REPORTER: Geoff Parish

This is the sharp end of Australia's tough policy to deter asylum seekers, known as Operation Relex. A unit from HMAS 'Arunta' has boarded a boat and is taking it back to Indonesia. The asylum seekers are angry, confused and desperate. One man throws himself into the water. A child is held up. Operation Relex was top secret until the Senate began its inquiry into "A Certain Maritime Incident". Unofficially, it's called "the children overboard inquiry". Now, Australia's most senior naval commanders and public servants are being grilled. The committee wants to know how Operation Relex works, the chain of command and where information flows. Rear Admiral Geoffrey Smith is Australia's Maritime Commander.

SENATOR ANDREW BARTLET, DEMOCRATS: Just in terms of the range of your commands with Operation Relex, does that include all of the vessels patrolling the regions? Does that include the Orion aircraft as well as navy vessels?


SENATOR ANDREW BARTLETT: So you would be aware of that their movements are and what they see. They would be providing reports to you as well?

REAR ADMIRAL GEOFFREY SMITH: Yes, that is correct. There were RAAF P3s, and there were also Coastwatch aircraft which were working to us for this operation.

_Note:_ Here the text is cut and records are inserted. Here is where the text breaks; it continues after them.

-- ==== Sys2Proof/Decode.lean ====
section
/-!
DEFINITION. The decoder, total on any word and rejecting by name, the encoder after it, and the reading of a
word of spec/opcode_table.json.

The hardware decodes no instruction stream (30_encoding.md): its six formats stand on different ports and the
same bits mean different things in each. A word is therefore its format and its bits (log 1), the bits
numbered as the table numbers them, an operand of a format standing in the whole bytes after it.
-/

namespace Sys2Proof

/-- The formats of 30_encoding.md R60 that can carry an operation. REGIDX words come in three shapes: a WR, an
RD and an access named by its register row. `noWord` is the table's format "none". -/
inductive Fmt where
  | cmd
  | write
  | read
  | regIdx
  | frame11
  | slot
  | toneReq
  | noWord
deriving DecidableEq, Repr

/-- One operation as it stands on its port: the longest format has 80 bits (R64). -/
structure OpWord where
  fmt : Fmt
  bits : BitVec 80
deriving DecidableEq, Repr

/-- Why a word is no operation. -/
inductive Reject where
  /-- A bit outside the format's fields is 1. -/
  | bitsOutsideFormat
  /-- Eleven levels not of the form `1dddddddd00` (30_encoding.md R71 (d)). -/
  | notAFrameWord
  /-- The operation has no encoding (42_transmitter.md R115 selects it by state). -/
  | noEncoding
deriving DecidableEq, Repr

/-- The register an index names (30_encoding.md R72). -/
def Reg.ofIndex (r : BitVec 4) : Reg :=
  match r.toNat with
  | 0 => .cmd
  | 1 => .status
  | 2 => .sampleRate
  | 3 => .freqOn
  | 4 => .freqOff
  | 5 => .ampOn
  | 6 => .ampOff
  | 7 => .symDur
  | 8 => .gap
  | 9 => .msgLen
  | 10 => .byteIdx
  | 11 => .symIdx
  | _ => .reserved (r.extractLsb' 0 2)

/-- The index of a register (30_encoding.md R72). -/
def Reg.index : Reg → BitVec 4
  | .cmd => 0x0#4
  | .status => 0x1#4
  | .sampleRate => 0x2#4
  | .freqOn => 0x3#4
  | .freqOff => 0x4#4
  | .ampOn => 0x5#4
  | .ampOff => 0x6#4
  | .symDur => 0x7#4
  | .gap => 0x8#4
  | .msgLen => 0x9#4
  | .byteIdx => 0xA#4
  | .symIdx => 0xB#4
  | .reserved lo => 0b11#2 ++ lo

/-- The row of a register's accesses in the table. -/
def Instr.ofRegAccess (r : Reg) (a : Access) : Instr :=
  match r with
  | .cmd => .regCmd a
  | .status => .regStatus a
  | .sampleRate => .regSampleRate a
  | .freqOn => .regFreqOn a
  | .freqOff => .regFreqOff a
  | .ampOn => .regAmpOn a
  | .ampOff => .regAmpOff a
  | .symDur => .regSymDur a
  | .gap => .regGap a
  | .msgLen => .regMsgLen a
  | .byteIdx => .regByteIdx a
  | .symIdx => .regSymIdx a
  | .reserved lo => .regReserved lo a

/-- The operation a command code stands for (30_encoding.md R70). -/
def decodeCommand (code : BitVec 8) : Instr :=
  if code = 0x01#8 then .transmit else if code = 0x02#8 then .abort else .cmdReserved code

/-- The symbol kind a 4-bit symbol index selects (30_encoding.md R62). -/
def decodeSlot (v : BitVec 4) : Instr :=
  match v.toNat with
  | 0 => .start
  | 1 => .bit0
  | 2 => .bit1
  | 3 => .bit2
  | 4 => .bit3
  | 5 => .bit4
  | 6 => .bit5
  | 7 => .bit6
  | 8 => .bit7
  | 9 => .stop0
  | 10 => .stop1
  | _ => .slotUnused v

/-- The access part of a REGIDX word: bit 32 is the direction (1 writes), bits 31:0 the value. A read carries
no value. -/
def decodeAccess (x : BitVec 33) : Option Access :=
  if x.getLsbD 32 then some (.wr (x.extractLsb' 0 32))
  else if x = 0#33 then some .rd else none

/-- The decoder. CMD: bits 7:0 the code, bits 31:8 ignored (R66). WR: bits 3:0 the index, bits 39:8 the value.
RD: bits 3:0 the index. REGIDX: as WR with the direction in bit 40. FRAME11: bit 10 is the first level, bits 9:2
the byte (R61). SLOT: bits 3:0. TONEREQ: `{F[31:0], A[15:0], D[31:0]}` (R64). -/
def decode (w : OpWord) : Except Reject Instr :=
  match w.fmt with
  | .cmd =>
    if w.bits.extractLsb' 32 48 = 0#48 then .ok (decodeCommand (w.bits.extractLsb' 0 8))
    else .error .bitsOutsideFormat
  | .write =>
    if w.bits.extractLsb' 4 4 = 0#4 ∧ w.bits.extractLsb' 40 40 = 0#40 then
      .ok (.wr (.ofIndex (w.bits.extractLsb' 0 4)) (w.bits.extractLsb' 8 32))
    else .error .bitsOutsideFormat
  | .read =>
    if w.bits.extractLsb' 4 76 = 0#76 then .ok (.rd (.ofIndex (w.bits.extractLsb' 0 4)))
    else .error .bitsOutsideFormat
  | .regIdx =>
    if w.bits.extractLsb' 4 4 = 0#4 ∧ w.bits.extractLsb' 41 39 = 0#39 then
      match decodeAccess (w.bits.extractLsb' 8 33) with
      | some a => .ok (.ofRegAccess (.ofIndex (w.bits.extractLsb' 0 4)) a)
      | none => .error .bitsOutsideFormat
    else .error .bitsOutsideFormat
  | .frame11 =>
    if w.bits.extractLsb' 11 69 = 0#69 then
      if w.bits.extractLsb' 10 1 = 1#1 ∧ w.bits.extractLsb' 0 2 = 0#2 then
        .ok (.frame (w.bits.extractLsb' 2 8))
      else .error .notAFrameWord
    else .error .bitsOutsideFormat
  | .slot =>
    if w.bits.extractLsb' 4 76 = 0#76 then .ok (decodeSlot (w.bits.extractLsb' 0 4))
    else .error .bitsOutsideFormat
  | .toneReq =>
    .ok (.synth (w.bits.extractLsb' 48 32) (w.bits.extractLsb' 32 16) (w.bits.extractLsb' 0 32))
  | .noWord => .error .noEncoding

/-! ## The encoder -/

/-- The access part of a REGIDX word. -/
def encodeAccess : Access → BitVec 33
  | .rd => 0#33
  | .wr w => 1#1 ++ w

/-- A CMD word (R66, R70): the code, the ignored bits 0. -/
def cmdWord (code : BitVec 8) : OpWord := { fmt := .cmd, bits := 0#72 ++ code }

/-- A REGIDX word of a register row (R72). -/
def regWord (r : Reg) (a : Access) : OpWord :=
  { fmt := .regIdx, bits := 0#39 ++ encodeAccess a ++ 0#4 ++ r.index }

/-- A WR word: the index and the value written (43_host_commands.md R143). -/
def writeWord (r : Reg) (w : Word) : OpWord := { fmt := .write, bits := 0#40 ++ w ++ 0#4 ++ r.index }

/-- An RD word: the index (43_host_commands.md R144). -/
def readWord (r : Reg) : OpWord := { fmt := .read, bits := 0#76 ++ r.index }

/-- A SLOT word (R62). -/
def slotWord (v : BitVec 4) : OpWord := { fmt := .slot, bits := 0#76 ++ v }

/-- The 11 levels of a byte's frame as a number, first symbol in bit 10: `{1, b[7:0], 0, 0}` (R61). -/
def frameWord (b : Byte) : BitVec 11 := 1#1 ++ b ++ 0#2

/-- A frame word in its format (R61). -/
def frame11Word (b : Byte) : OpWord := { fmt := .frame11, bits := 0#69 ++ frameWord b }

/-- The record `{F, A, D}` of a tone request (R64). -/
def toneRecord (f : Word) (a : Sample) (d : Word) : BitVec 80 := f ++ a ++ d

/-- A tone request in its format (R64). -/
def toneWord (f : Word) (a : Sample) (d : Word) : OpWord := { fmt := .toneReq, bits := toneRecord f a d }

/-- The word of an operation; none for the operations the table gives no word of their own: the steps selected
by state (R115), and MAP and EMIT, whose rows show the format of their result (R110, R118; log 2). -/
def encode : Instr → Option OpWord
  | .transmit => some (cmdWord 0x01#8)
  | .abort => some (cmdWord 0x02#8)
  | .cmdReserved code => some (cmdWord code)
  | .wr r w => some (writeWord r w)
  | .rd r => some (readWord r)
  | .regCmd a => some (regWord .cmd a)
  | .regStatus a => some (regWord .status a)
  | .regSampleRate a => some (regWord .sampleRate a)
  | .regFreqOn a => some (regWord .freqOn a)
  | .regFreqOff a => some (regWord .freqOff a)
  | .regAmpOn a => some (regWord .ampOn a)
  | .regAmpOff a => some (regWord .ampOff a)
  | .regSymDur a => some (regWord .symDur a)
  | .regGap a => some (regWord .gap a)
  | .regMsgLen a => some (regWord .msgLen a)
  | .regByteIdx a => some (regWord .byteIdx a)
  | .regSymIdx a => some (regWord .symIdx a)
  | .regReserved lo a => some (regWord (.reserved lo) a)
  | .frame b => some (frame11Word b)
  | .start => some (slotWord 0x0#4)
  | .bit0 => some (slotWord 0x1#4)
  | .bit1 => some (slotWord 0x2#4)
  | .bit2 => some (slotWord 0x3#4)
  | .bit3 => some (slotWord 0x4#4)
  | .bit4 => some (slotWord 0x5#4)
  | .bit5 => some (slotWord 0x6#4)
  | .bit6 => some (slotWord 0x7#4)
  | .bit7 => some (slotWord 0x8#4)
  | .stop0 => some (slotWord 0x9#4)
  | .stop1 => some (slotWord 0xA#4)
  | .slotUnused v => some (slotWord v)
  | .synth f a d => some (toneWord f a d)
  | .map _ | .emit | .fetch | .openSym | .nextsym | .endframe | .gapdone | .finish => none

/-! ## Words of spec/opcode_table.json -/

/-- The format of a table word of up to eight bits: the first row of the table, in its order, whose fixed bits
the word has (CMD codes 0x01 and 0x02, then the register indices); a byte that is neither is a reserved command
code, CMD being the only format of eight bits. The SLOT rows stand last in the table and their words are
register indices first. Log 2. -/
def tableByteFormat (w : Nat) : Fmt :=
  if w = 1 ∨ w = 2 then .cmd else if w < 16 then .regIdx else .cmd

/-- A word of the table with the format its length selects: eight bits as above, eleven a frame word, a whole
32-bit register value a command, eighty a tone request, none no encoding. Log 2. -/
def tableWord (nbits w : Nat) : OpWord :=
  { fmt :=
      if nbits = 0 then .noWord
      else if nbits ≤ 8 then tableByteFormat w
      else if nbits ≤ 16 then .frame11
      else if nbits ≤ 32 then .cmd
      else .toneReq
    bits := BitVec.ofNat 80 w }

/-- What the decoder reads from a word of the table. -/
def decodeTableWord (nbits w : Nat) : Option Instr :=
  match decode (tableWord nbits w) with
  | .ok i => some i
  | .error _ => none

end Sys2Proof
end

Operation Relex has thrown a surveillance and naval interception net over the north-west approaches to Australia that extends almost to Indonesia.

REAR ADMIRAL GEOFFREY SMITH: You must look at this operation in all dimensions. The air surveillance was being conducted up near the Indonesian archipelago, as close as 30-odd miles, and south from there. The ships, however, were positioned where we felt them best positioned to maximise our chances of interception.

Australia also gathers intelligence in Indonesia's ports and along the coastline. And it's not just a military operation. Above all this sits the Government's People Smuggling Task Force. It feeds information and operational advice to the highest levels, including the Prime Minister's Office. Operation Relex has so far intercepted 12 suspected illegal entry vessels, known by their acronym as SIEV's. But on May 1, the inquiry dealt with a vessel known as SIEV-X that sank, killing 353 people.

TONY KEVIN, FORMER DIPLOMAT: I greatly admire the professionalism, camaraderie and integrity of the navy and of the Australian Defence Force as a whole.

Tony Kevin, former Australian ambassador to Cambodia, appeared before the inquiry and made some disturbing assertions.

TONY KEVIN: Something went seriously wrong in the information chain in Australia's border protection system during October 2001 that had terrible human life consequences.

Kevin reminded the inquiry that SIEV-X had been grossly overloaded with people forced to board under duress. After sailing for about a day and a half, it sank on October 19 last year. There were only 44 survivors. One was Sundous Ismael. She lost her three young children and her sister. Her picture was flashed around Australia and around the world. Her grief humanised the plight of the asylum seekers. She'll never forget the moment the boat went down.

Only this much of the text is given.